◆ PROBLEM TO WORK ON ◆
Each line of the listing that contains "runsDone" should be found and copied.

══ DATASET ══

/-! ### The collective (23_collective) -/

/-- The collective's steps have their effects (R357, R361-R368): a share's image is loaded at placement; an armed slot starts at its
time; a chunk whose request has come goes to a waiting RECV, a free slot, or the pool, by a host request, and else waits; a fired node
of length 0, of bad parameters, or of an operation acts and completes; a complete run publishes and advances the completed step, adds 1
to its trigger, and fills its token. -/
def Obligations.CollectiveSteps : Prop :=
  (∀ share s h bs s1 g s2, s.share? share = some h → h.loaded = false → h.placed = true →
    let dir := ((s.kernel? h.kern).map fun k => k.launch.graph).getD 0
    dir ≠ 0 → readBytes (.engine share) h.ctx h.die (dir + 8 * h.index) 8 s = (.ok bs, s1) → leNat bs ≠ 0 →
    loadImage share 0 h (leNat bs) s1 = (some (.ok g), s2) →
    exec (.graphLoadAtPlacement share) s = .next ((setGraph share 0 (some g) s2).modShare share fun h => { h with loaded := true })) ∧
  (∀ share slot s h a, s.share? share = some h → tget h.armed slot = some a → a.at_ * 47000000 ≤ (s.die h.die).time →
    exec (.carmStart share slot) s = .next (startRun share slot a.bases a.bad a.token
      (s.modShare share fun h => { h with armed := tdel h.armed slot }))) ∧
  (∀ chunk s c g h, tget s.chunks chunk = some c → s.share? c.src = some g → s.share? c.dst = some h →
    (c.place ≠ .sender → exec (.chunkOffer chunk) s = .next (moveChunk chunk c g.die h.die h.ctx s)) ∧
    (c.place = .sender → ride 0 h.ctx g.die h.die [9, chunk] [] s = (.come, s) → (s.die h.die).safe = false →
      (s.die h.die).start = none → exec (.chunkOffer chunk) s = .next (placeChunk chunk c g.die h s)) ∧
    (∀ t, c.place = .sender → ride 0 h.ctx g.die h.die [9, chunk] [] s = (.cut, t) →
      exec (.chunkOffer chunk) s = .next (remoteEnd h.ctx h.die 0 0 t)) ∧
    (∀ t, c.place = .sender → ride 0 h.ctx g.die h.die [9, chunk] [] s = (.under, t) → exec (.chunkOffer chunk) s = .next t)) ∧
  (∀ id c src h s,
    let used := (s.chunks.filter fun y => y.2.dst == c.dst && y.2.slot == c.slot && y.2.place == .slot).length
    let tail := tgetD h.tails c.slot 0
    (∀ who, readyRecv s c = some who → earlierChunk s c = false →
      placeChunk id c src h s = acceptChunk id { c with place := .landed, taker := some who } src h s) ∧
    (∀ g, readyRecv s c = none → tget h.graphs c.slot = some g → used < g.nslot → c.data.length ≤ g.slotb →
      placeChunk id c src h s = acceptChunk id { c with place := .slot } src h s) ∧
    (∀ g, readyRecv s c = none → tget h.graphs c.slot = some g → g.nslot ≤ used → g.pool ≠ 0 → g.poolb ≠ 0 →
      poolUsed s c.dst c.slot g tail + c.data.length ≤ g.poolb →
      let put := fun (s : State) => ((), s.modMod fun m => { m with
        hostMem := msetAll m.hostMem (c.data.zipIdx.map fun b => (g.pool + (tail + b.2) % g.poolb, b.1)) })
      (hostReqOf s c.run c.node = none → poolBusy s id c = false → placeChunk id c src h s = newHostReq c.run c.node h s) ∧
      (hostReqOf s c.run c.node = none → poolBusy s id c = true → placeChunk id c src h s = s) ∧
      (∀ q t, hostReqOf s c.run c.node = some q → atHost (fun _ => []) (fun _ => ()) c.run c.node h.ctx h.die put s = (.done (), t) →
        placeChunk id c src h s = acceptChunk id { c with place := .pool, pos := tail } src h
          (t.setShare c.dst { h with tails := tput h.tails c.slot ((tail + c.data.length) % g.poolb) })) ∧
      (h.die = 0 → s.transfer? (hostTag c.run c.node) = none → s.transfer? (hostTag c.run c.node ++ [1]) = none →
        atHost (fun _ => []) (fun _ => ()) c.run c.node h.ctx h.die put s = (.done (), (put s).2))) ∧
    (∀ g, readyRecv s c = none → tget h.graphs c.slot = some g → g.nslot ≤ used →
      (g.pool = 0 ∨ g.poolb = 0 ∨ g.poolb < poolUsed s c.dst c.slot g tail + c.data.length) → placeChunk id c src h s = s)) ∧
  (∀ id c h s, acceptChunk id c h.die h s = endHostReq c.run c.node
    (dropMessage [9, id] { s with chunks := tput s.chunks id { c with seq := s.fresh }, fresh := s.fresh + 1 })) ∧
  (∀ run node s r h n, tget s.runs run = some r → s.share? r.share = some h → r.graph.nodes[node]? = some n → r.pending = false →
    r.closing = false → node ∈ r.fired → node ∉ r.done → s.shut h.die = false →
    (n.len = 0 → exec (.nodeComplete run node) s = .next (endNode run node 0 s)) ∧
    (∀ st, n.len ≠ 0 → nodeStatus r h n = some st → exec (.nodeComplete run node) s = .next (endNode run node st s)) ∧
    (n.len ≠ 0 → nodeStatus r h n = none →
      (n.op = 0 → exec (.nodeComplete run node) s = .next (sendNode run node r h n s)) ∧
      (n.op = 1 → exec (.nodeComplete run node) s = .next (recvNode run node r h n s)) ∧
      (n.op = 6 → exec (.nodeComplete run node) s = .next (spillNode run node r h n s)) ∧
      (n.op = 7 → exec (.nodeComplete run node) s = .next (refetchNode run node r h n s)) ∧
      (2 ≤ n.op → n.op ≤ 5 → ∀ k t, nodeUnits run node h n (fun r k s => readUnit run r h (r.src n) k s) (n.len + 1) s = (k, t) →
        exec (.nodeComplete run node) s = .next (if k then endNode run node 0 t else t)))) ∧
  (∀ run s r h, tget s.runs run = some r → s.share? r.share = some h → r.pending = false → r.over = true →
    let t := if r.closing then s else closeRun run r h s
    let done := fun (u : State) => serveAll r.share r.slot (fillTok r.token (tokenWord r.status r.units) { u with runs := tdel u.runs run })
    (r.graph.trig = 0 → exec (.runComplete run) s = .next (done t)) ∧
    (∀ w u, r.graph.trig ≠ 0 → alone (.engine run) (wordAccess (.engine run) h.ctx h.die r.graph.trig 0 4
        (fun s => mainRmw s h.ctx h.die r.graph.trig (fun v => (some (v + 1), 0)) none (((t.share? r.share).map Share.issue).getD none)) t) =
          (.done w, u) →
      exec (.runComplete run) s = .next (done u))) ∧
  (∀ run r h s, let u := if r.wrote = [] then s else homeWrite r.share r.wrote s
    let d := advanceStep (h.runsDone.length + 1) h.done (h.runsDone ++ [r.step])
    let v := u.modShare r.share fun h => { h with done := d.1, runsDone := d.2 }
    (∀ x ∈ (v.die h.die).snaps, x.2.st ≠ .armed) →
    closeRun run r h s = refreshKeeper h.die (fillSteps r.share (modRun run (fun r => { r with closing := true }) v)))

═══

◆ ANSWER ◆
    let d := advanceStep (h.runsDone.length + 1) h.done (h.runsDone ++ [r.step])
    let v := u.modShare r.share fun h => { h with done := d.1, runsDone := d.2 }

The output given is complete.